I tried sharing only the socket myself but that didn't work for me either, though if I recall correctly I did get conclusive errors when trying that.
You could test my example code. I think only the nodeSelector
and the runner image are specific to our environment (we simply mirror the official image such that we don't have to pull it from github. We do that because once github actions has hickups the official image repo get's overwhelmed)
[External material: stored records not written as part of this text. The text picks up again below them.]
-- ==== Sys2Proof/Machine/Csr.lean ====
section
/-! DEFINITION. The control and status registers of R158, and the four CSR instructions (R154 to R156). -/

namespace Sys2Proof.Machine

/-! ### Values that are formed when they are read -/

/-- `CTXID` (R159). -/
def State.csrCtxid (s : State) (k : Nat) : Nat := ofBool (s.isHandler k) * 2 ^ 11 + (s.ctx k).gen % 256 * 2 ^ 3 + k % 8

/-- A bound as it stands at a time: while synchronisation is lost it grows with the time since the last completed exchange (R278). -/
def boundNow (cross loss : Bool) (bound since : Nat) : Nat := if loss && bound != 0xFFFF then lostBound cross since else bound

/-- `TSTAT` (R276). -/
def State.csrTstat (s : State) (d : Nat) : Nat :=
  let x := s.die d
  let g := s.die s.pkg.gmDie
  (if s.pkg.sysref then 0 else boundNow true g.xloss g.xbound (g.tclk - g.lastSync) % 2 ^ 16) * 2 ^ 48 +
    boundNow false x.loss x.bound (x.tclk - x.lastSync) % 2 ^ 16 * 2 ^ 32 + x.missed % 256 * 2 ^ 24 + s.pkg.gmDie % 8 * 2 ^ 9 +
    ofBool s.pkg.sysref * 2 ^ 8 + ofBool (g.xloss && !s.pkg.sysref) * 4 + ofBool x.slewmax * 2 + ofBool x.loss

/-- `HPEND` (R211): a bit for each class with a message pending, in the store or spilled. -/
def State.csrHpend (s : State) (c : Nat) : Nat :=
  (List.range 64).foldl (fun x i => if (s.core c).recv.any fun m => m.cls == i then x + 2 ^ i else x) 0

/-- The code of a lease state (R377). -/
def LeaseState.code : LeaseState → Nat
  | .none => 0 | .wait => 1 | .held => 2 | .spent => 3

/-- Array cycles left of a lease (R373): 4,096 from its grant. -/
def Lease.cyclesLeft (l : Lease) (cyc : Nat) : Nat := 4096 - min 4096 (cyc - l.cycles)

/-- The lease has run out at array cycle cyc: no command or cycle left, or 256 cycles with no command of the core executing (R373). -/
def Lease.out (l : Lease) (cyc : Nat) : Bool := l.left = 0 || l.cyclesLeft cyc = 0 || decide (256 ≤ cyc - l.idle)

/-- `MLEFT` (R377). -/
def State.csrMleft (s : State) (k : Nat) : Nat :=
  let x := s.core (coreOf k)
  let held := x.lease.state == .held
  x.lease.state.code * 2 ^ 62 + x.lease.n % 128 * 2 ^ 55 + (if held then x.lease.left % 128 else 0) * 2 ^ 48 +
    (if held then x.lease.cyclesLeft (s.die (dieOf (coreOf k))).cyc else 0) * 2 ^ 32 + (x.queue.filter fun q => q.ctx == k && q.op != .place).length % 256

/-- The value of CSR n for context k (R158); a write-only register reads 0. -/
def State.readCsr (s : State) (k n : Nat) : Word :=
  let c := s.ctx k
  let core := coreOf k
  let x := s.core core
  let d := s.die (dieOf core)
  match n with
  | 0x000 => BitVec.ofNat 64 core
  | 0x001 => BitVec.ofNat 64 (s.csrCtxid k)
  | 0x002 => BitVec.ofNat 64 d.cyc
  | 0x003 => BitVec.ofNat 64 d.tclk
  | 0x004 => BitVec.ofNat 64 (c.ltime % 2 ^ 24)
  | 0x005 => c.fflags
  | 0x006 => c.vstat
  | 0x007 => BitVec.ofNat 64 (s.csrTstat (dieOf core))
  | 0x010 => BitVec.ofNat 64 x.pword
  | 0x011 => BitVec.ofNat 64 x.geom
  | 0x012 => c.frame
  | 0x013 => BitVec.ofNat 64 x.stealcfg
  | 0x020 => c.tvec
  | 0x021 => c.tcause
  | 0x022 => c.tval
  | 0x023 => c.tepc
  | 0x024 => c.xid
  | 0x025 => c.uiepc
  | 0x026 => c.uien
  | 0x030 => BitVec.ofNat 64 x.hmask
  | 0x031 => BitVec.ofNat 64 (s.csrHpend core)
  | 0x032 => BitVec.ofNat 64 x.bounces
  | 0x033 => c.mbx
  | 0x040 => BitVec.ofNat 64 (s.csrMleft k)
  | 0x050 => BitVec.ofNat 64 x.pfiss
  | 0x051 => BitVec.ofNat 64 x.pfuse
  | 0x052 => BitVec.ofNat 64 x.pflate
  | 0x053 => BitVec.ofNat 64 x.pfdrop
  | 0x100 => c.svec
  | 0x101 => c.scause
  | 0x102 => c.sval
  | 0x103 => c.sepc
  | 0x110 => BitVec.ofNat 64 c.asid
  | 0x111 => BitVec.ofNat 64 d.ptroot
  | 0x112 => BitVec.ofNat 64 x.pagermap
  | 0x113 => BitVec.ofNat 64 d.ltperiod
  | 0x114 => BitVec.ofNat 64 d.lease
  | _ => 0

/-- The CSRs whose access is R (R158). -/
def csrReadOnly (n : Nat) : Bool :=
  [0x000, 0x001, 0x002, 0x003, 0x004, 0x007, 0x010, 0x011, 0x012, 0x031, 0x033, 0x040].contains n

/-- The privileged range (R155). -/
def csrPrivileged (n : Nat) : Bool := decide (0x100 ≤ n ∧ n ≤ 0x1FF)

/-! ### Writes -/

/-- The bits of m from w, the others from old (R7: a write leaves read-only fields as they are). -/
def merge (m old w : Word) : Word := (old &&& ~~~m) ||| (w &&& m)

/-- Writable bits of the registers that have read-only fields (R84, R168, R237, R352, R496). -/
def maskFflags : Word := 0x7F
def maskVstat : Word := 0x3
def maskCause : Word := 0x00007FFF000000FF
def maskXid : Word := 0x80FF007FFFFFFFFF
def maskPtroot : Word := 0x000FFFFFFFFF8001
def maskSteal : Word := 0x000FFFFF00FFFF00

/-- The frozen windows of context k close: each held result goes to its register, unless a later write of its window has dropped it
(R500). Places that were done stay done only by SKIP, which is cleared; what is issued from there on is a leader's stream anew. -/
def State.closeFrozen (s : State) (k : Nat) : State :=
  match (s.ctx k).frozenT with
  | none => s
  | some w =>
    let s := w.outst.foldl (fun s o => s.wrs k o.writes) s
    s.modCtx k fun c => { c with frozenT := some { w with outst := [], done := [], path := [], wrote := [] }, carried := min c.carried w.seq }

/-- A write of `TEPC`, or of `SEPC` when `sup` (R500): SKIP is cleared and the frozen windows close. -/
def State.writeEpc (s : State) (k : Nat) (sup : Bool) (x : Word) : State :=
  let noSkip := fun (c : Word) => c &&& ~~~(0x00007FFF00000000 : Word)
  (s.modCtx k fun c =>
    if sup then { c with sepc := x &&& ~~~1, scause := noSkip c.scause } else { c with tepc := x &&& ~~~1, tcause := noSkip c.tcause }).closeFrozen k

/-- A write of `LTSET` (R304): x if it lies within 2^21 of H, else H. -/
def State.writeLtset (s : State) (k x : Nat) : State :=
  let h := (s.die (dieOf (coreOf k))).home
  let near := (x + 2 ^ 24 - h) % 2 ^ 24
  s.modCtx k fun c => { c with ltime := if near ≤ 2 ^ 21 ∨ 2 ^ 24 - 2 ^ 21 ≤ near then x % 2 ^ 24 else h }

/-- A write of `LTPERIOD` (R303, R304): the next tick falls at the first multiple of the new period after the write. -/
def State.writeLtperiod (s : State) (d x : Nat) : State :=
  if 64 ≤ x ∧ x ≤ 2 ^ 20 then s.modDie d fun y => { y with ltperiod := x, nextTick := (y.tclk / 65536 / x + 1) * x } else s

/-- Writing w to CSR n (R154, R158): writable fields take it, the others keep their values. -/
def State.writeCsr (s : State) (k n : Nat) (w : Word) : State :=
  let core := coreOf k
  let die := dieOf core
  let sup := (s.ctx k).sup
  let inCtx := s.modCtx k
  let inCore := s.modCore core
  match n with
  | 0x005 => inCtx fun c => { c with fflags := merge maskFflags c.fflags w }
  | 0x006 => inCtx fun c => { c with vstat := merge maskVstat c.vstat w }
  | 0x013 => inCore fun x =>
      let y := merge maskSteal (BitVec.ofNat 64 x.stealcfg) w
      { x with stealcfg := if bits w.toNat 2 0 < 4 then setBits y.toNat 0 3 w.toNat else y.toNat }
  | 0x020 => inCtx fun c => { c with tvec := w }
  | 0x021 => inCtx fun c => { c with tcause := merge maskCause c.tcause w }
  | 0x022 => inCtx fun c => { c with tval := w }
  | 0x023 => s.writeEpc k false w
  | 0x024 => inCtx fun c => { c with xid := merge maskXid c.xid w }
  | 0x025 => inCtx fun c => { c with uiepc := w &&& ~~~1 }
  | 0x026 => (inCtx fun c => { c with uien := merge 1 c.uien w }).post (.completionInterrupt k)
  | 0x030 => (inCore fun x =>
      { x with hmask := (merge (if sup then BitVec.allOnes 64 else ~~~(0xE : Word)) (BitVec.ofNat 64 x.hmask) w).toNat }).post (.handlerStart core)
  | 0x032 => inCore fun x => { x with bounces := w.toNat % 2 ^ 32 }
  | 0x050 => inCore fun x => { x with pfiss := w.toNat }
  | 0x051 => inCore fun x => { x with pfuse := w.toNat }
  | 0x052 => inCore fun x => { x with pflate := w.toNat }
  | 0x053 => inCore fun x => { x with pfdrop := w.toNat }
  | 0x100 => inCtx fun c => { c with svec := w }
  | 0x101 => inCtx fun c => { c with scause := merge maskCause c.scause w }
  | 0x102 => inCtx fun c => { c with sval := w }
  | 0x103 => s.writeEpc k true w
  | 0x110 => inCtx fun c => { c with asid := w.toNat % 2 ^ 12 }
  | 0x111 => s.modDie die fun x => { x with ptroot := (merge maskPtroot (BitVec.ofNat 64 x.ptroot) w).toNat }
  | 0x112 => if s.isService (core / 16 * 16 + w.toNat % 16) then inCore fun x => { x with pagermap := w.toNat % 16 } else s
  | 0x113 => s.writeLtperiod die (w.toNat % 2 ^ 32)
  | 0x114 => if w.toNat % 256 = 0 then s else s.modDie die fun x => { x with lease := w.toNat % 256 }
  | 0x115 => s.writeLtset k (w.toNat % 2 ^ 24)
  | _ => s

/-! ### The instructions -/

/-- The mould of R154: the checks of R155 in order, the old value to sD, and the value to write, if any. -/
def csrOp (s : State) (i : Instr) (d : Reg) (n : Nat) (f : Env → Word → Option Word) : Host.Outcome State Fault Refusal :=
  s.issue i 0 fun e s' =>
    let old := s'.readCsr e.k n
    if !Csr.listed n then illegal e s'
    else if e.user s' && csrPrivileged n then privileged e s'
    else match f e old with
      | none => .done [.s d old] s'
      | some w => if csrReadOnly n then illegal e s' else .done [.s d old] (s'.writeCsr e.k n w)

/-- CSRR (R154). -/
def execCsrr (d : Reg) (c : BitVec 12) (s : State) : Host.Outcome State Fault Refusal :=
  csrOp s (.csrr d c) d c.toNat fun _ _ => none

/-- CSRW (R154). -/
def execCsrw (d a : Reg) (c : BitVec 12) (s : State) : Host.Outcome State Fault Refusal :=
  csrOp s (.csrw d a c) d c.toNat fun e _ => some (e.s a)

/-- CSRSET (R154): writes nothing with A = 0. -/
def execCsrset (d a : Reg) (c : BitVec 12) (s : State) : Host.Outcome State Fault Refusal :=
  csrOp s (.csrset d a c) d c.toNat fun e old => if a = 0 then none else some (old ||| e.s a)

/-- CSRCLR (R154): writes nothing with A = 0. -/
def execCsrclr (d a : Reg) (c : BitVec 12) (s : State) : Host.Outcome State Fault Refusal :=
  csrOp s (.csrclr d a c) d c.toNat fun e old => if a = 0 then none else some (old &&& ~~~e.s a)

/-- The event of a write to `LTSET` by context k (R304). -/
def execLtsetWrite (k x : Nat) (s : State) : Host.Outcome State Fault Refusal := .next (s.writeLtset k (x % 2 ^ 24))

/-- The event of a write to `LTPERIOD` of die d (R303). -/
def execLtperiodWrite (die x : Nat) (s : State) : Host.Outcome State Fault Refusal := .next (s.writeLtperiod die (x % 2 ^ 32))

/-- The event of a write to `TEPC` by context k (R500). -/
def execTepcWrite (k x : Nat) (s : State) : Host.Outcome State Fault Refusal := .next (s.writeEpc k false (BitVec.ofNat 64 x))

end Sys2Proof.Machine
end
Ah, the example code you provided worked! (of course, without the nodeSelector
and also with our own custom image and secrets). Digging deeper and isolating what the difference was, found that I had added a readOnly: true
for the dind-sock volume on the runner
container, as mentioned here. I had just re-used that template with just the changes I needed, like a custom image and some secrets.
Still not sure why the above change worked, but now the runner container is starting up and running as expected. Thank you @genisd for your help :)
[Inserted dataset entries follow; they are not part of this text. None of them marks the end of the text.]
/-- Performs one event of a shard for a waiting instruction: behind an earlier event that waits for a reply it waits; its own fault is
posted by the engine, restarted on RESUME and trapped on SIGNAL (R436). -/
def onShard {α : Type} (e : Env) (x : Shard) (s : State) (f : State → Except MemRes (α × State)) (ok : α → State → Att) : Att :=
  let d := x.cl / 32
  let go := fun (s : State) => match f s with
    | .ok (a, s) => ok a s
    | .error (.trap _ code val s) => .trap true code val s
    | .error (.fault va cause level pte) =>
      stalled (s.unitFault d 16 va x.region.asid 4 (cause, level, pte) (e.user s) e.k (s.threadWord e.k) x.place).2
    | .error _ => stalled s
  match s.shardHeld x with
  | some (d', key, g) =>
    if g.ctx ≠ e.k || g.reply = .waiting then stalled s
    else
      let s := s.modDie d' fun y => { y with faults := y.faults.del key }
      if g.reply = .signal then .trap true 0x13 g.va s else go s
  | none => if s.denseHolds d x then stalled s else go s

/-! ### The coordinate instructions (R418 to R425) -/

/-- The checks of R419 on the coordinate operand: its key, or the trap. -/
def coordOperand (e : Env) (b : Reg) (r : Region) : Except (Nat × Nat) Nat :=
  let rank := spRank r.desc
  if 3 ≤ rank && (b.toNat % 2 == 1 || b.toNat == 0) then .error (0x01, e.bits)
  else
    let hi := if 3 ≤ rank then e.n (b + 1) else 0
    let x := keyOf4 (e.n b) (e.n b / 2 ^ 32) hi (hi / 2 ^ 32)
    if r.admits x then .ok x else .error (0x01, e.n b)

/-- An operation on the shard of the coordinate s[B] of region s[A]. -/
def onCoord {α : Type} (a b : Reg) (e : Env) (s : State) (f : Shard → Nat → State → Except MemRes (α × State)) (ok : α → State → Att) : Att :=
  withRegion e (e.n a) s fun n r s =>
    match coordOperand e b r with
    | .error (code, val) => .trap false code val s
    | .ok key =>
      let x := s.shardAt e.k n r (shardOf r.desc key)
      onShard e x s (f x key) ok

/-- The value that `SLD` returns (R420). -/
def loaded (f v : Nat) : Word := if f = 0 then BitVec.ofInt 64 (sext v 32) else BitVec.ofNat 64 v

/-- An attempt of `SLD` (R420). -/
def trySld (d a b : Reg) (e : Env) (s : State) : Att :=
  onCoord a b e s (fun x key s => do
    let (y, s) ← x.run s (do pure (← x.find key).2.2)
    pure (loaded (spVfmt x.region.desc) (x.current s y key), x.stamp s e.k false)) fun v s => .done [.s d v] s

/-- SLD (R418, R420). -/
def execSld (l : La) (d a b : Reg) (s : State) : Host.Outcome State Fault Refusal :=
  s.issue (.sld l d a b) l.toNat (trySld d a b)

/-- The tree's side of `SST` (R420, R423): the value to keep in the accumulator, if the key has an entry. -/
def Shard.sst (x : Shard) (key v : Nat) : Ix (Option Nat) := do
  if (x.acc (← get).s key).isSome then pure (some v)
  else
    let (path, n, y) ← x.find key
    match (y.value key).isSome, valZero (spVfmt x.region.desc) v with
    | true, true => x.delete path n key
    | true, false => x.setValue n key v
    | false, true => pure ()
    | false, false => x.insert path n key v
    pure none

/-- The tree's side of `SADD` (R420, R421, R423): the value to keep in the accumulator, and the flags. -/
def Shard.sadd (x : Shard) (key v : Nat) : Ix (Option Nat × Nat) := do
  let (path, n, y) ← x.find key
  let f := spVfmt x.region.desc
  let (sum, flags) := valAdd f (x.current (← get).s y key) v
  if (y.value key).isSome then pure (some sum, flags)
  else if valZero f sum then pure (none, flags)
  else do
    x.insert path n key sum
    pure (some sum, flags)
We should update that example template I think. It's not yielding the behavior which people expect and therefore is not a good baseline to start customizing one's own environment
@genisd Thanks to share your setup, it's help me to fix same issue.
It's not better to use an host volume for your dind-scratch volume as a memroy volume to re-use cache layer ?
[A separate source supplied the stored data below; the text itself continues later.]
/-! ### Pushes (R454, R455) -/

/-- A push as it stands after an attempt: waiting, ended, or failed with a code. -/
inductive Pushed where
  | waits (s : State)
  | faulted (key : Nat) (s : State)
  | ended (s : State)
  | failed (code : Nat) (s : State)
  deriving DecidableEq, Repr

/-- Stamps a push into the slot of its segment, unless the slot is still needed (R454). A block that no launch has declared is waited for
(R455). -/
def State.stampPush (s : State) (x : Push) (pa : Nat) : Pushed :=
  match s.parts.find pa with
  | none => .waits s
  | some y =>
    let seg := y.seg x.srcPart
    let j := x.step % x.depth
    if ((seg.slot j).stamp.map fun u => !newer y.m u).getD false then .waits s
    else
      let latest := match seg.latest with
        | some l => if newer x.step l then some x.step else some l
        | none => some x.step
      let seg := { seg with slots := seg.slots.put j { stamp := some x.step, cells := x.cells, pts := x.pts }, latest := latest }
      .ended (s.setPart pa { y with segs := y.segs.put x.srcPart seg })

/-- A fault that a push waits for: the die whose halo engine holds it, and its key there. -/
def pushFault (d key : Nat) : Nat := d * 2 ^ 44 + key

/-- A push meets a block at one of its homes (R455): a fault is posted by that home's engine, POISON and a lost die end it. -/
def State.pushAt (s : State) (x : Push) (d : Nat) (write : Bool) (va : Nat) (go : State → Pushed) : Pushed :=
  match s.blockStop (haloWho x.ctx d (s.grid x.grid).asid) write va with
  | none => go s
  | some (.fault va cause level pte) =>
    let thread := 2 ^ 62 + x.gen % 256 * 2 ^ 15 + x.ctx % 8 * 2 ^ 12 + coreOf x.ctx
    let (key, s) := s.unitFault d 17 va (s.grid x.grid).asid (if write then 5 else 4) (cause, level, pte) true x.ctx thread placePush
    .faulted (pushFault d key) s
  | some (.trap _ code _ s) => .failed code s
  | some _ => .waits s

/-- A push reads its source block, and is then stamped at its target. One to another package leaves over its route, or fails where there is none; when
its home stamps it is for the schedule to say (log 1). -/
def State.sendPush (s : State) (x : Push) : Pushed :=
  let g := s.grid x.grid
  s.pushAt x (g.die x.srcPart) false (blockVA g.desc x.srcPart) fun s =>
    if 8 ≤ x.to_ then if s.routed (x.to_ - 8) then .ended s else .failed 0x11 s
    else s.pushAt x x.to_ true x.dst fun s => s.stampPush x (s.pieceAt (haloWho x.ctx x.to_ g.asid) .engWrite x.dst 64).1

/-- Tries a push (R454, R455): one that a fault holds waits for the reply. -/
def State.tryPush (s : State) (x : Push) : Pushed :=
  match x.fault with
  | none => s.sendPush x
  | some n =>
    let d := n / 2 ^ 44
    let key := n % 2 ^ 44
    match (s.die d).faults.find key with
    | none => s.sendPush x
    | some f =>
      if f.reply = .waiting then .waits s
      else
        let s := s.modDie d fun y => { y with faults := y.faults.del key }
        if f.reply = .signal then .failed 0x13 s else s.sendPush x

/-- Tries the pushes to a unit in order until one changes something: the pushes after it and those before it keep their places. -/
def State.pushFirst (s : State) (to_ : Nat) : List Push → List Push → Option State
  | _, [] => none
  | before, x :: after =>
    if x.to_ ≠ to_ || x.error.isSome then s.pushFirst to_ (before ++ [x]) after
    else match s.tryPush x with
      | .waits _ => s.pushFirst to_ (before ++ [x]) after
      | .faulted key s => some { s with pushes := before ++ { x with fault := some key } :: after }
      | .ended s => some { s with pushes := before ++ after }
      | .failed code s => some { s with pushes := before ++ { x with error := some code, fault := none } :: after }

/-- HALO_PUSH (R454, R455): the first push to a die, or to package n as number 8 + n, that can be stamped is stamped. -/
def execHaloPush (die : Nat) (s : State) : Host.Outcome State Fault Refusal :=
  match s.pushFirst die [] s.pushes with
  | none => .next s
  | some s => .next (s.post (.haloPush die))

/-! ### Declaring and releasing (R460, R462) -/

/-- The lowest free entry of a launch's grid table. -/
def State.freeGrid (s : State) (slot : Nat) : Option Nat :=
  if slot < 1024 then (List.range 32).find? fun i => !(s.grid (slot * 32 + i)).declared else none

/-- The first and last bytes of the blocks of the parts given. -/
def blockEnds (d : Nat) (ps : List Nat) : List (Nat × Nat) := ps.flatMap fun p => [(p, blockVA d p), (p, blockVA d p + gdSize d - 1)]

/-- The first end of a block that is not mapped (R460). -/
def State.unmapped (s : State) (w : Who) : List (Nat × Nat) → Option MemRes
  | [] => none
  | (_, va) :: l => match s.leaf (dieOf w.core) w.asid va with
    | .leaf .. => s.unmapped w l
    | .none level => some (.fault va 0 level 0)
    | .poison level => some (.fault va 2 level 0)

/-- An end of a block is not KIND 2 with R and W, or is homed elsewhere than its owner says (R460). -/
def State.misplaced (s : State) (w : Who) (own : Nat → Nat) (e : Nat × Nat) : Bool :=
  match s.leaf (dieOf w.core) w.asid e.2 with
  | .leaf pte _ level =>
    let pa := leafPA pte level e.2
    pteKind pte != 2 || !pteR pte || !pteW pte || !s.local_ pa || homeDie pa != own e.1 % 8
  | _ => true

/-- What stops the writes that initialise the parts given. -/
def State.initStop (s : State) (w : Who) (d : Nat) : List Nat → Option MemRes
  | [] => none
  | p :: ps => match s.blockStop w true (blockVA d p) with
    | some r => some r
    | none => s.initStop w d ps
My final configuration (securityContext are optional) =>
githubConfigUrl: https://github.com/<my org>
githubConfigSecret: <secret name with app id & private key>
maxRunners: 28
controllerServiceAccount:
namespace: gha-runner
name: gha-runner-gha-rs-controller
listenerTemplate:
spec:
securityContext:
runAsNonRoot: true
runAsUser: 1001
runAsGroup: 123
seccompProfile:
type: RuntimeDefault
containers:
- name: listener
securityContext:
readOnlyRootFilesystem: true
allowPrivilegeEscalation: false
seccompProfile:
type: RuntimeDefault
capabilities:
drop:
- ALL
template:
spec:
securityContext:
fsGroup: 123
seccompProfile:
type: RuntimeDefault
restartPolicy: Never
volumes:
- name: work
emptyDir:
medium: Memory
sizeLimit: "4Gi"
- name: dind-sock
emptyDir: {}
- name: dind-externals
emptyDir:
medium: Memory
initContainers:
- name: init-dind-externals
image: ghcr.io/actions/actions-runner:2.311.0
command: ["cp", "-r", "-v", "/home/runner/externals/.", "/home/runner/tmpDir/"]
volumeMounts:
- name: dind-externals
mountPath: /home/runner/tmpDir
securityContext:
runAsUser: 1001
runAsGroup: 123
allowPrivilegeEscalation: false
seccompProfile:
type: RuntimeDefault
capabilities:
drop:
- ALL
containers:
- name: runner
image: ghcr.io/actions/actions-runner:2.311.0
command: ["/home/runner/run.sh"]
env:
- name: DOCKER_HOST
value: unix:///var/run/docker.sock
- name: RUNNER_WAIT_FOR_DOCKER_IN_SECONDS
value: "120"
volumeMounts:
- name: work
mountPath: /home/runner/_work
- name: dind-sock
mountPath: /var/run
securityContext:
runAsUser: 1001
runAsGroup: 123
allowPrivilegeEscalation: false
seccompProfile:
type: RuntimeDefault
capabilities:
drop:
- ALL
- name: dind
image: docker:dind
args:
- dockerd
- --host=unix:///var/run/docker.sock
- --group=$(DOCKER_GROUP_GID)
env:
- name: DOCKER_GROUP_GID
value: "123"
securityContext:
privileged: true
volumeMounts:
- name: work
mountPath: /home/runner/_work
- name: dind-sock
mountPath: /var/run
- name: dind-externals
mountPath: /home/runner/externals
I agree, that the in-memory configuration is not for everyone and should not be what should end up in the README
I would say that your example, stripped to the bare minimum is what should be in the documentation as the go-to baseline template
Our organization also ran into this issue on 0.8.2
. We have a workflow with:
container: azul/zulu-openjdk:17-latest
The job that runs in this container then spins up other containers with test-containers. The initialization of these containers would fail because docker couldn't be found. We then used:
- name: DOCKER_HOST
value: unix:///run/docker/docker.sock
instead of:
- name: DOCKER_HOST
value: unix:///var/run/docker.sock
We also removed readOnly: true
. After these changes it seems like docker inside the container is now able to be accessed properly. Thank you @YvesZelros!
+1 to this being updated in the README as well as in the default values.yaml file.